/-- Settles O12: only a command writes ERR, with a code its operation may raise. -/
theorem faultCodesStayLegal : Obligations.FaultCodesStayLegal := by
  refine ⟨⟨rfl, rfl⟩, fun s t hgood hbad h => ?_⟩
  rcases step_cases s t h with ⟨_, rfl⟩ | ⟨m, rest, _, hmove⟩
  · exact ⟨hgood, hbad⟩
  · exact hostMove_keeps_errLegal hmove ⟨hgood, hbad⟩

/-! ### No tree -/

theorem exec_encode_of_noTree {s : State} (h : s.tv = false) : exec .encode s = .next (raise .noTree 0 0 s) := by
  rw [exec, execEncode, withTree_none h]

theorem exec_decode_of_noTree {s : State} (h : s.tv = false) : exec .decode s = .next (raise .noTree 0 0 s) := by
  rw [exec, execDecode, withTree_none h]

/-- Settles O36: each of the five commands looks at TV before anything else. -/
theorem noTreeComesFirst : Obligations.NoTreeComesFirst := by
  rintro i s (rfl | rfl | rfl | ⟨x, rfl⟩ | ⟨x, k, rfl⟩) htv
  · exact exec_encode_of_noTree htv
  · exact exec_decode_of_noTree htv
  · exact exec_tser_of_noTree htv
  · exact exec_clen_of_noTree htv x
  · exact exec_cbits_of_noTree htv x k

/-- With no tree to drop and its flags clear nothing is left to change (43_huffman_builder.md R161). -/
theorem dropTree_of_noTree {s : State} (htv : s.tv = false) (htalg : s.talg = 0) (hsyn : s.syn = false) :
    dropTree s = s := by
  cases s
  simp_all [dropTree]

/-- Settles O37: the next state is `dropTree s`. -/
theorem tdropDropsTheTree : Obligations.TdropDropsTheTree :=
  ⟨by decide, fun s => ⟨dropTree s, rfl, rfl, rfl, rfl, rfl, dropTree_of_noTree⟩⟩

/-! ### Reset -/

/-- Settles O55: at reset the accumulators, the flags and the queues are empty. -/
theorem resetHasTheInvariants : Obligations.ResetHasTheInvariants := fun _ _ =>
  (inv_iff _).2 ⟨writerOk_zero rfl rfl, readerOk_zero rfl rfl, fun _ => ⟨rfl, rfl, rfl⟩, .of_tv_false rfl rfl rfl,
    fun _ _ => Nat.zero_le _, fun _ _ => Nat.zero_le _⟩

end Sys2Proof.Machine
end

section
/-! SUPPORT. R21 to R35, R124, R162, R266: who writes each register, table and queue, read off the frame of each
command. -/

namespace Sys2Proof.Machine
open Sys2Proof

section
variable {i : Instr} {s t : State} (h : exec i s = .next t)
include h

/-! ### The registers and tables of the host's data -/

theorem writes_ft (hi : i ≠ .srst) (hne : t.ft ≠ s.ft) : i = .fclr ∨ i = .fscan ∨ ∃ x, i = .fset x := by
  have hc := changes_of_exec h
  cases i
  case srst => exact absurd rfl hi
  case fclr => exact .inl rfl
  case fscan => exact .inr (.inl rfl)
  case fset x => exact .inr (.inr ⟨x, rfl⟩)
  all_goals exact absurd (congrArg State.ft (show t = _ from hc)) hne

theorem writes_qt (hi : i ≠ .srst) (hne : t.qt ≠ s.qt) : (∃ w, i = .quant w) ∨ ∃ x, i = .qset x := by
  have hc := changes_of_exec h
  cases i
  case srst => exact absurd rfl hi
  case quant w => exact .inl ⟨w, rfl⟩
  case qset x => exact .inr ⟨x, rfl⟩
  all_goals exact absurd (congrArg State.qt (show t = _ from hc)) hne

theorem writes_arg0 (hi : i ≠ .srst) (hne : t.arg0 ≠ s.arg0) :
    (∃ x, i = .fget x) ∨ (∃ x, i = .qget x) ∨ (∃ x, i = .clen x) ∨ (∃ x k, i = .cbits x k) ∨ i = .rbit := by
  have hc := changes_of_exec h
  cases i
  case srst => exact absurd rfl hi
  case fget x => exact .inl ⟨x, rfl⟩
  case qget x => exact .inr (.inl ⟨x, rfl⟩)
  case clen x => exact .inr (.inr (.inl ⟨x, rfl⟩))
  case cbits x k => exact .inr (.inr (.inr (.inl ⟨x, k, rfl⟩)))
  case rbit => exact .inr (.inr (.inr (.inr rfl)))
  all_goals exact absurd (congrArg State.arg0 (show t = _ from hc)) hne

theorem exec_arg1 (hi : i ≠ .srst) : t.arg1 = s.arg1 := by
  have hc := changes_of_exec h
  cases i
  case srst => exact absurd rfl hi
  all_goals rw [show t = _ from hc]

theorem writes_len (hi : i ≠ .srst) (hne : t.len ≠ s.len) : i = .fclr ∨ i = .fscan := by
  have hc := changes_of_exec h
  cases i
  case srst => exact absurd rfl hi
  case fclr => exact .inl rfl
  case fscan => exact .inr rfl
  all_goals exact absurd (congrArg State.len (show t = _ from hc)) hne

→ TASK ITEM
Go through the data above from its first line and copy each line exactly, stopping once the line with "exact ⟨hgood, hbad⟩" has been copied.

→ RESPONSE FOR THIS EXERCISE
/-- Settles O12: only a command writes ERR, with a code its operation may raise. -/
theorem faultCodesStayLegal : Obligations.FaultCodesStayLegal := by
  refine ⟨⟨rfl, rfl⟩, fun s t hgood hbad h => ?_⟩
  rcases step_cases s t h with ⟨_, rfl⟩ | ⟨m, rest, _, hmove⟩
  · exact ⟨hgood, hbad⟩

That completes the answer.